**EXERCISE DIRECTIONS:** Look below for the line containing "def execSchHighWaterSave (s". Output it and each remaining line of the entries exactly, and nothing else.

# # # # #

-- ==== Sys2Proof/Machine/Sch.lean ====
section
/-! DEFINITION. The schedule unit and its astronomical clock (R269 to R286). Instants are calendar time, in seconds, or in
eighths of a second where they are tick instants. -/

namespace Sys2Proof.Machine

/-! ### Tables (R269, R270, R274) -/

/-- A program record (R269). -/
structure Program where
  valid : Bool
  steps : Nat
  floor : Nat
  cap : Nat
deriving DecidableEq, Repr

def State.program (s : State) (p : Nat) : Program :=
  ⟨bitAt (s.w8 0x08 (16 * p)) 0, min 64 (s.w8 0x08 (16 * p + 1) % 128), s.w16 0x08 (16 * p + 2), s.w16 0x08 (16 * p + 4)⟩

/-- A step record (R270). -/
structure Step where
  kind : Nat
  days : Nat
  months : Nat
  at_ : Nat
  floor : Nat
  cap : Nat
  ramp : Nat
deriving DecidableEq, Repr

def stepBase (p k : Nat) : Nat := 0x10000 + 1024 * p + 16 * k

def State.step_ (s : State) (p k : Nat) : Step :=
  let o := stepBase p k
  ⟨s.w8 0x08 o % 16, s.w8 0x08 (o + 1) % 128, s.w16 0x08 (o + 2) % 4096, s.w32 0x08 (o + 4), s.w16 0x08 (o + 8),
   s.w16 0x08 (o + 10), s.w16 0x08 (o + 12)⟩

/-- What makes a step act as unused: 1 its KIND, 2 its AT, or nothing (R270). -/
def Step.fault (k : Step) : Nat :=
  if 6 ≤ k.kind then 1
  else if k.kind = 1 ∧ 86400 ≤ k.at_ then 2
  else if 2 ≤ k.kind ∧ 43200 < (signed 32 k.at_).natAbs then 2
  else 0

/-- SCH_CFG_ERR and its notice. -/
def State.schErr (s : State) (p k reason : Nat) : State :=
  (s.wrAll [(SCH_CFG_ERR_PROGRAM, p), (SCH_CFG_ERR_STEP, k), (SCH_CFG_ERR_REASON, reason)]).notice SCH_NOTE_CFG_ERR

/-- The steps in use of a valid program, among those given, that R270 finds wrong are named in order. -/
def State.schCheckSteps (s : State) (p : Nat) (ks : List Nat) : State :=
  ks.foldl (fun s k =>
    if k < (s.program p).steps ∧ (s.step_ p k).fault ≠ 0 then s.schErr p k (s.step_ p k).fault else s) s

/-- What a written word of the SCH window brings: of a program's record its STEPS and every step in use (R269, R270), of a step's
record that step. -/
def State.schCheck (s : State) (off : Nat) : State :=
  let p := if off < 0x1000 then off / 16 else (off - 0x10000) / 1024
  if !(s.program p).valid then s
  else if off < 0x1000 then
    (if 64 < s.w8 0x08 (16 * p + 1) % 128 then s.schErr p 0 3 else s).schCheckSteps p (List.range 64)
  else s.schCheckSteps p [(off - 0x10000) % 1024 / 16]

/-- A word of the SCH window takes a value (R269, R270, R285); reserved bits stay 0. -/
def State.schWordWrite (s : State) (off w : Nat) : State :=
  let o := off / 4 * 4
  let mask := if o < 0x1000 then [0xFFFF7F01, 0xFFFF, 0, 0] else [0x0FFF7F0F, 0xFFFFFFFF, 0xFFFFFFFF, 0xFFFF]
  if o < 0x1000 ∨ (0x10000 ≤ o ∧ o < 0x50000) then
    s.setN 0x08 o 4 (Nat.land w (mask.getD (o % 16 / 4) 0))
  else s

/-- A write of SCH_LAT or SCH_LON: out of range, it is discarded with reason 4 (R274). -/
def State.schPlace (s : State) (f : Field) (limit v : Nat) : State :=
  if limit < (signed 32 v).natAbs then s.schErr 0 0 4 else s.wr f v

/-- A write of SCH_LOCAL or SCH_LOCAL_NEXT: out of range, it is discarded with reason 5 (R271). -/
def State.schOffset (s : State) (f : Field) (v : Nat) : State :=
  if 840 < (signed 11 v).natAbs then s.schErr 0 0 5 else s.wr f v

/-! ### Local time (R271, R272) -/

/-- The offset in force, in seconds. -/
def State.schOffsetNow (s : State) : Int := s.rdS SCH_LOCAL_OFFSET * 60

/-- The instant of the last change of the offset. -/
def State.schChangeAt (s : State) : Nat := s.rd SCH_LOCAL_PREV_AT_LO + 2 ^ 32 * s.rd SCH_LOCAL_PREV_AT_HI

/-- The local date of an instant in seconds (R270). -/
def State.localDate (s : State) (secs : Int) : Int := (secs + s.schOffsetNow) / 86400

/-- An armed change of the offset, at the first tick at or after its instant (R271). -/
def State.schLocalChange (s : State) (secs : Nat) : State :=
  let at_ := s.rd SCH_LOCAL_AT_LO + 2 ^ 32 * s.rd SCH_LOCAL_AT_HI
  if at_ = 0 ∨ secs < at_ then s
  else
    (s.wrAll
      [(SCH_LOCAL_PREV_OFFSET, s.rd SCH_LOCAL_OFFSET), (SCH_LOCAL_PREV_AT_LO, s.rd SCH_LOCAL_AT_LO),
       (SCH_LOCAL_PREV_AT_HI, s.rd SCH_LOCAL_AT_HI), (SCH_LOCAL_OFFSET, s.rd SCH_LOCAL_NEXT_OFFSET),
       (SCH_LOCAL_AT_LO, 0), (SCH_LOCAL_AT_HI, 0)]).notice SCH_NOTE_OFFSET_CHANGE

/-- The UTC instant at which local time reads a date and second of the day (R272). -/
def State.localInstant (s : State) (d : Int) (sec : Nat) : Int :=
  let l := d * 86400 + sec
  let now := l - s.schOffsetNow
  let change := s.schChangeAt
  let old := l - s.rdS SCH_LOCAL_PREV_OFFSET * 60
  if change = 0 then now
  else if old < change then old
  else if (change : Int) ≤ now then now
  else change

/-! ### The astronomical table (R273, R274) -/

/-- An event as the table holds it. -/
def eventCode : Option Int → Nat
  | none => 0xFFFFFFFFFFFF
  | some t => codeOf 48 t

def eventOf (v : Nat) : Option Int := if v % 2 ^ 48 = 0xFFFFFFFFFFFF then none else some (v % 2 ^ 48 : Nat)

def SunEvents.lacks (e : SunEvents) : Bool := e.dawn.isNone || e.sunrise.isNone || e.sunset.isNone || e.dusk.isNone

/-- The events of a local date for the site. -/
def State.sunOf (s : State) (d : Int) : SunEvents := sunEvents (s.rdS SCH_LAT) (s.rdS SCH_LON) d

/-- Write an entry of the table. -/
def State.putAstro (s : State) (k : Nat) (d : Int) (e : SunEvents) : State :=
  s.setBytes 0x08 (0x90000 + 48 * k)
    (toOctets 4 (codeOf 18 d) ++ [0, 0, 0, 0] ++ toOctets 8 (eventCode e.dawn) ++ toOctets 8 (eventCode e.sunrise) ++
      toOctets 8 (eventCode e.sunset) ++ toOctets 8 (eventCode e.dusk))

/-- Put the unit's working state. -/
def State.withSch (s : State) (u : SchUnit) : State := { s with sch := u }

/-- The table for today, when the place, the offset or the date has changed (R274). At a local midnight that no jump crossed only the
new date is computed, and only it can lack an event anew. -/
def State.schAstro (s : State) (today : Int) (jump : Bool) : State :=
  let key := (s.rd SCH_LAT, s.rd SCH_LON, s.rd SCH_LOCAL_OFFSET, today)
  if s.sch.astro = some key then s
  else
    let next := !jump && s.sch.astro == some (s.rd SCH_LAT, s.rd SCH_LON, s.rd SCH_LOCAL_OFFSET, today - 1)
    let days := (List.range 10).map fun (k : Nat) => (k, today - 8 + (k : Int), s.sunOf (today - 8 + (k : Int)))
    let s := days.foldl (fun s e => s.putAstro e.1 e.2.1 e.2.2) s
    let s := (s.withSch { s.sch with astro := some key }).wr SCH_TODAY_DATE (codeOf 18 today)
    s.noticeIf ((if next then days.drop 9 else days).any fun e => e.2.2.lacks) SCH_NOTE_NO_EVENT

/-- The table's event of a kind for entry k. -/
def State.astroEvent (s : State) (k kind : Nat) : Option Int :=
  eventOf (s.wN 0x08 (0x90000 + 48 * k + 8 * (kind - 1)) 8)

/-! ### Governing steps and transitions (R275, R276) -/

/-- The instant of a step on the date of table entry k (R272). -/
def State.stepInstant (s : State) (today : Int) (st : Step) (k : Nat) : Option Int :=
  let d := today - 8 + (k : Int)
  let c := civilOf (d + 146097).toNat
  if !bitAt st.days c.weekday || !bitAt st.months (c.month - 1) then none
  else if st.kind = 1 then some (s.localInstant d st.at_)
  else (s.astroEvent k st.kind).map (· + signed 32 st.at_)

/-- The governing step of a program at a tick instant, with its instant in eighths (R275). -/
def State.governing (s : State) (p : Nat) (today now : Int) : Option (Nat × Int) :=
  (List.range (s.program p).steps).foldl (fun acc k =>
    let st := s.step_ p k
    if st.kind = 0 ∨ st.fault ≠ 0 then acc
    else
      (List.range 10).foldl (fun (acc : Option (Nat × Int)) e =>
        match s.stepInstant today st e, acc with
        | none, _ => acc
        | some i, none => if 8 * i ≤ now then some (k, 8 * i) else none
        | some i, some a => if 8 * i ≤ now ∧ a.2 ≤ 8 * i then some (k, 8 * i) else acc) acc) none

/-- A value on its way: rounded to the nearest, halves toward the target (R276). -/
def rampValue (a b : Nat) (num den : Nat) : Nat :=
  if a ≤ b then a + (2 * (b - a) * num + den) / (2 * den) else a - (2 * (a - b) * num + den) / (2 * den)

/-- The floor and cap of a program's transition at a tick. -/
def SchProgram.valueAt (q : SchProgram) (now : Int) : Nat × Nat :=
  if q.finish ≤ q.start ∨ q.finish ≤ now then (q.targetFloor, q.targetCap)
  else
    let num := (now - q.start).toNat
    let den := (q.finish - q.start).toNat
    (rampValue q.fromFloor q.targetFloor num den, rampValue q.fromCap q.targetCap num den)

/-- A transition that stands at its target. -/
def SchProgram.still (g : Option (Nat × Int)) (floor cap : Nat) : SchProgram := ⟨g, floor, cap, floor, cap, 0, 0⟩

/-- The published floor and cap of a program. -/
def State.schPublished (s : State) (p : Nat) : Nat × Nat :=
  (s.w16 0x08 (0x80000 + 4 * p), s.w16 0x08 (0x80000 + 4 * p + 2))

/-- A program at a tick (R275, R276, R278): its transition after the tick. -/
def State.schProgram (s : State) (p : Nat) (today now : Int) (first : Bool) : SchProgram :=
  let r := s.program p
  if !r.valid then .still none 0 65535
  else
    let g := s.governing p today now
    let (floor, cap) := match g with
      | none => (r.floor, r.cap)
      | some (k, _) => ((s.step_ p k).floor, (s.step_ p k).cap)
    let stop := match g with
      | none => now
      | some (k, i) => i + 8 * (s.step_ p k).ramp
    let (f0, c0) := s.schPublished p
    let start : SchProgram := ⟨g, floor, cap, f0, c0, now, stop⟩
    if first then .still g floor cap
    else
      match Sparse.get s.sch.programs p with
      | some q => if q.governing = g ∧ q.targetFloor = floor ∧ q.targetCap = cap then q else start
      | none => start

/-- A publication: the table and the result block change in one step (R277). -/
def State.schPublish (s : State) (now : Nat) (vals : List (Nat × Nat × Nat)) (first guarded noTime : Bool) : State :=
  let changed := (vals.filter fun v => s.schPublished v.1 != v.2).length
  let s := vals.foldl (fun s v =>
    if s.schPublished v.1 = v.2 then s else s.setBytes 0x08 (0x80000 + 4 * v.1) (toOctets 2 v.2.1 ++ toOctets 2 v.2.2)) s
  let s := if changed = 0 then s else { s with drf := { s.drf with limitsChanged := true } }
  (s.wrAll
    [(SCH_PUB_TIME_LO, now / 8), (SCH_PUB_TIME_HI_SECONDS, now / 8 / 2 ^ 32),
     (SCH_PUB_TIME_HI_FRACTION, now % 8 * 8192), (SCH_PUB_END_CHANGED, changed),
     (SCH_PUB_END_GUARDED, if guarded then 1 else 0), (SCH_PUB_END_NO_TIME, if noTime then 1 else 0),
     (SCH_PUB_END_FIRST, if first then 1 else 0)]).publish 0x08 0 (SEQ_COUNT 0x08)

/-- Evaluate every program at an instant and publish (R275 to R278): `tick` is the tick's own instant, `jump` says that it is a jump. -/
def State.schEvaluate (s : State) (now tick : Nat) (guarded jump : Bool) : State :=
  let first := s.sch.firstDue
  let today := s.localDate (now / 8 : Nat)
  let s := s.schAstro today jump
  let progs := (List.range 256).map fun p => (p, s.schProgram p today now first)
  let vals := progs.map fun q => (q.1, q.2.valueAt now)
  let ramping := progs.any fun q => decide (q.2.start < q.2.finish ∧ (now : Int) < q.2.finish)
  let s := { s with sch := { s.sch with programs := progs, firstDue := false, published := true } }
  (s.wrB SCH_STATUS_RAMPING ramping).schPublish tick vals first guarded false

/-- The high-water mark, and SCH_HIGH (R282). -/
def State.schHigh (s : State) (now : Nat) : State :=
  ({ s with sch := { s.sch with high := now } }.wr SCH_HIGH_LO (now / 8)).wr SCH_HIGH_HI (now / 8 / 2 ^ 32)

/-- A tick while calendar time is not valid: the fallbacks (R280). -/
def State.schNoTime (s : State) (now : Nat) : State :=
  let vals := (List.range 256).map fun p =>
    let r := s.program p
    (p, if r.valid then (r.floor, r.cap) else (0, 65535))
  let first := s.sch.firstDue && !s.sch.published
  let s := s.noticeIf (!s.rdB SCH_STATUS_NO_TIME) SCH_NOTE_NO_TIME
  let s := { s with sch := { s.sch with prev := none, firstDue := true, published := true, programs := [] } }
  (s.wrAll [(SCH_STATUS_NO_TIME, 1), (SCH_STATUS_GUARDED, 0), (SCH_STATUS_RAMPING, 0)]).schPublish now vals first false true

/-- The guard's span: while the unit is guarded, the one it was guarded under, for configuration writes wait (R282). -/
def State.guardSpan (s : State) : Nat := if s.rdB SCH_STATUS_GUARDED then s.sch.span else s.rd SCH_GUARD_SPAN

/-- A tick below the high-water mark, within the guard's span (R282, R283). -/
def State.schGuarded (s : State) (now : Nat) : State :=
  let s := if s.rdB SCH_STATUS_GUARDED then s
    else (((s.withSch { s.sch with span := s.rd SCH_GUARD_SPAN }).wr SCH_STATUS_GUARDED 1).count SCH_GUARDS 1).notice SCH_NOTE_GUARD
  if s.sch.firstDue then s.schEvaluate s.sch.high now true true else s.schPublish now [] false true false

/-- The nominal spacing of ticks, in eighths of a second (R277). -/
def State.schSpacing (s : State) : Nat := if s.modes.power = .doze then 8 else 1

/-- A tick (R277 to R283). -/
def State.schTick (s : State) : State :=
  if !s.rdB SCH_CTRL_EN || !s.lightPath then s
  else
    let now := s.calNow.secs * 8 + s.calNow.frac / 8192
    if !s.calValid then s.schNoTime now
    else
      let s := (s.schLocalChange (now / 8)).wr SCH_STATUS_NO_TIME 0
      let before := s.sch.prev
      let s := s.withSch { s.sch with prev := some now }
      if now < s.sch.high then
        if s.sch.high - now ≤ 8 * s.guardSpan then s.schGuarded now
        else
          let s := ((s.count SCH_JUMP_BACK 1).notice SCH_NOTE_JUMP_BACK).silt 0x0802 ((before.getD s.sch.high) / 8) (now / 8)
          ((s.withSch { s.sch with firstDue := true }).wr SCH_STATUS_GUARDED 0).schEvaluate now now false true |>.schHigh now
      else
        let s := if s.rdB SCH_STATUS_GUARDED then (s.wr SCH_STATUS_GUARDED 0).notice SCH_NOTE_GUARD_END else s
        let jump := before.any fun p => decide (p + s.schSpacing + 8 ≤ now)
        let s := if jump then ((s.count SCH_JUMP_FWD 1).notice SCH_NOTE_JUMP_FWD).silt 0x0801 (before.getD now / 8) (now / 8) else s
        (s.schEvaluate now now false jump).schHigh now

/-- SCH_CTRL.EN (R278, R286). -/
def State.schEnable (s : State) (en : Bool) : State :=
  let s := s.wrB SCH_CTRL_EN en
  if en then s else { s with sch := { s.sch with prev := none } }.wr SCH_STATUS_RAMPING 0

/-- The high-water mark is written to MRAM (R283). -/
def State.schSave (s : State) : State := { s with sch := { s.sch with highStored := s.sch.high } }

/-- SCH_TICK (R277 to R283). -/
def execSchTick (s : State) : Host.Outcome State Fault Refusal := .next (s.working 0x08 State.schTick)

/-- SCH_HIGH_WATER_SAVE (R283). -/
def execSchHighWaterSave (s : State) : Host.Outcome State Fault Refusal := .next (s.working 0x08 State.schSave)

end Sys2Proof.Machine
end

# # # # #

**EXERCISE ANSWER:**
def execSchHighWaterSave (s : State) : Host.Outcome State Fault Refusal := .next (s.working 0x08 State.schSave)

end Sys2Proof.Machine
end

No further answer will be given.